Mais le temps a passé, les trois mousquetaires de la défonce ont fini par faire leur trou dans la société - contre laquelle ils se révoltaient au fond si peu. Clay est un scénariste à succès, pratiquant assidu du droit de cuissage sur les apprenties comédiennes, et qui a eu le cœur brisé - son semblant de cœur, d’un semblant de brisure- par l’une de ses proies devenue prédatrice à ce jeu de perdant-perdant. Blair a épousé Trent, préférant aux intermittences du cœur une sorte d’alliance rationnelle ; comme dans « Moins que zéro », elle est supposée être celle qui serait impliquée affectivement, quand Clay ne serait qu’un monstre froid. Bref, le fan-club retrouvera ses gimmicks préférés, même si on peut parfaitement lire « Suite(s) Impériale(s) » sans jamais avoir entendu parler de l’opus précédent. S’il répugne au lyrisme maîtrisé par lequel un écrivain échappe à sa camisole de sociologue périphérique et de journaliste supérieur, Ellis demeure le dialoguiste habile, drôle et malin, qui aura connu ce double triomphe des auteurs à succès et à scandale : voir ses livres adaptés au cinéma, pour le bonheur de son banquier ; les y laisser massacrer, pour le déplaisir de ses lecteurs. Et c’était comme si les producteurs d’Hollywood, avaient voulu démontrer que BEE, en dépit de son style simple, coulé et fluide, appartenait de plein droit à la littérature, puisque ses livres s‘avéraient irréductibles à la mise en images.  

 

Et pourtant, l’inspiration cinématographique de l’intrigue ne fait guère de doute, puisqu’elle évoque assez le « Mulholland Drive » de David Lynch. Alors que Clay semble au début du livre s’enferrer dans une équation sentimentale assez simple, s’entichant d’une Rain Turner peu farouche, et ne faisant guère mystère de son intéressement érotique - elle veut jouer dans son film, et basta - celle-ci se révèle au centre d’un échiquier sexuel et sanglant : un jeu brutal. Là aussi, la danse macabre d’aujourd’hui reprend les figures imposées d’hier, avec les scènes de torture par lesquelles s’achève le nouveau millésime, comme en écho au snuff movie du tome Un.

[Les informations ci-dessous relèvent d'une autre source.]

/-! ### The source of a command (R220) -/

/-- What a source gives: a slot's value, nothing while the slot is unusable, or no slot. -/
inductive Source where
  | value (v : Int)
  | unusable
  | unset
  deriving DecidableEq, Repr

/-- Read a source field. -/
def Chip.source (c : Chip) (field : Nat) : Source :=
  match sidOf field with
  | none => .unset
  | some sid => if c.slotUsable sid then .value (c.slot sid).value.toInt else .unusable

/-- The target that a motor follows; `none`: it holds its position (R220, R228, R239). -/
def Chip.motorTarget (c : Chip) (n : Nat) : Option Nat :=
  if c.damperBound n then
    let m := c.motor n
    if m.overriding then m.command
    else match c.source (c.motorCfg n).tgtSid with
      | .value v => some (clampI 0 65536 v).toNat
      | .unusable => none
      | .unset => m.command
  else if c.rippleValve n then some (c.valve n).applied
  else none

/-! ### Damper records and reports -/

/-- Set the VALID byte of a damper record, with the position as it stands (R233). -/
def Chip.keepRecord (n : Nat) (valid : Bool) (c : Chip) : Chip :=
  let r := if valid then ⟨min 65535 (c.motorPos n), c.motorCps n, min 255 (c.motor n).lead, true⟩
    else { Tbl.get dRecord c.records n with valid := false }
  { c with records := Tbl.set dRecord c.records n r }

/-- Write POS_SID or EST_SID with the position (R226, R239): not while it is UNKNOWN. -/
def Chip.writePosition (n : Nat) (c : Chip) : Chip :=
  if c.motorBound n then
    if (c.motor n).known then
      (c.setMotor n { c.motor n with posWritten := c.clk.now }).produceOpt (sidOf (c.motorCfg n).posSid) (c.motorPos n)
        qVALID actuatorType n
    else c
  else c

/-- E63 (Table 7.13): a valve fault; a latching one sets FAULT (Table 7.8). -/
def Chip.valveFault (n code : Nat) (latch : Bool) (c : Chip) : Chip :=
  if !c.valveBound n then c
  else
    let v := c.valve n
    (c.setValve n { v with
      fault := v.fault || latch, lastFault := code, faultAt := if latch then some c.clk.now else v.faultAt }).fire 63 (n + c.valveKind n * 256 + code * 4096)

/-- The VALVE bit of E60–E62: the motor belongs to a valve. -/
def Chip.valveBit (c : Chip) (n : Nat) : Nat := b2n (!c.damperBound n)

/-- E60's position field, 0xFFFF when UNKNOWN. -/
def Chip.posField (c : Chip) (n : Nat) : Nat := if (c.motor n).known then min 65535 (c.motorPos n) else 0xFFFF

/-- The reply data of DAMPER_MOVE and DAMPER_REHOME (R230). -/
def Chip.moveReply (c : Chip) (n outcome : Nat) : List Byte :=
  [BitVec.ofNat 8 outcome, 0, 0, 0] ++ leBytes 4 (if (c.motor n).known then c.motorPos n else 0xFFFFFFFF)

/-! ### Starting and ending a move (R228–R233) -/

/-- Can a motor be driven now? -/
def Chip.drivable (c : Chip) (n : Nat) : Bool :=
  c.portActive n && c.groupRuns n && !(c.bridge n).latched && !c.thermal.shutdown

/-- Begin to drive a leg. -/
def Chip.driveLeg (n : Nat) (mv : Move) (c : Chip) : Chip :=
  c.setMotor n { c.motor n with
    lastOpening := some mv.opening, lastCount := none
    move := some { mv with phase := .drive, ends := none, legStart := c.clk.now, brakeAt := none } }

/-- Begin a leg: braked for DWELL first where it reverses the last direction or where `pause` asks for it (R228 step 1). -/
def Chip.startLeg (n : Nat) (mv : Move) (pause : Bool) (c : Chip) : Chip :=
  let m := c.motor n
  if pause || (match m.lastOpening with
      | some o => o != mv.opening
      | none => false) then
    c.setMotor n { m with
      move := some { mv with phase := .dwell, ends := some (c.clk.now + ms (c.motorCfg n).dwell), brakeAt := none } }
  else c.driveLeg n mv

Ellis évoque un peu un Houellebecq à l’échelle américaine, et donc derechef mondialisé, avec comme points communs une certaine matité d’écriture, des dialogues serrés et d’un humour acide, un talent sûr à se placer là où nos sociétés grincent.  Si la littérature a pour destin, sinon pour mission, de dévoiler l’inconscient de la psyché d’une époque, - elle en a bien d’autres, rassurez-vous -, alors on peut comprendre le succès international et même planétaire dans le cas d’Ellis, accordé à ces deux auteurs. Mais il me semble, toute subjectivité assumée, qu’il y a chez l’américain une sorte de lyrisme oblique de l’impuissance littéraire, féroce chirurgie de personnages à la fois complètement paumés et ultra-violents, quand le ton monocorde et amer de Houellebecq ne serait que sa pauvre signature. 

Ce qui est le plus frappant dans les lectures qui sont faites d’Ellis, et que ce livre tout de provocation maîtrisée ne risque pas d’atténuer, c’est le reproche de complaisance qui lui est adressé de manière récurrente, devant les comportements, en effet peu recommandables, de ses protagonistes. Quel contresens absolu. Il ne fait aucun doute à qui sait lire qu’Ellis est en réalité un moraliste, et que ce qui le retient d’éditorialiser est une autocensure d’ordre esthétique, d’ailleurs parfaitement justifiée ; s’il blâmait plus clairement ses personnages, comme ne cessent de le morigéner ceux qui ont oublié la phrase de Gide selon laquelle « c’est  avec les bons sentiments que l’on fait de la mauvaise littérature », il ne serait pas si intéressant. La subordonnée sur laquelle se conclut « Suite(s) impériale(s) » - « je n’ai jamais aimé personne et j’ai peur des gens » -  est pourtant entre toutes une phrase de moraliste, alors qu’elle ne saurait être attribuable à un écrivain de profession.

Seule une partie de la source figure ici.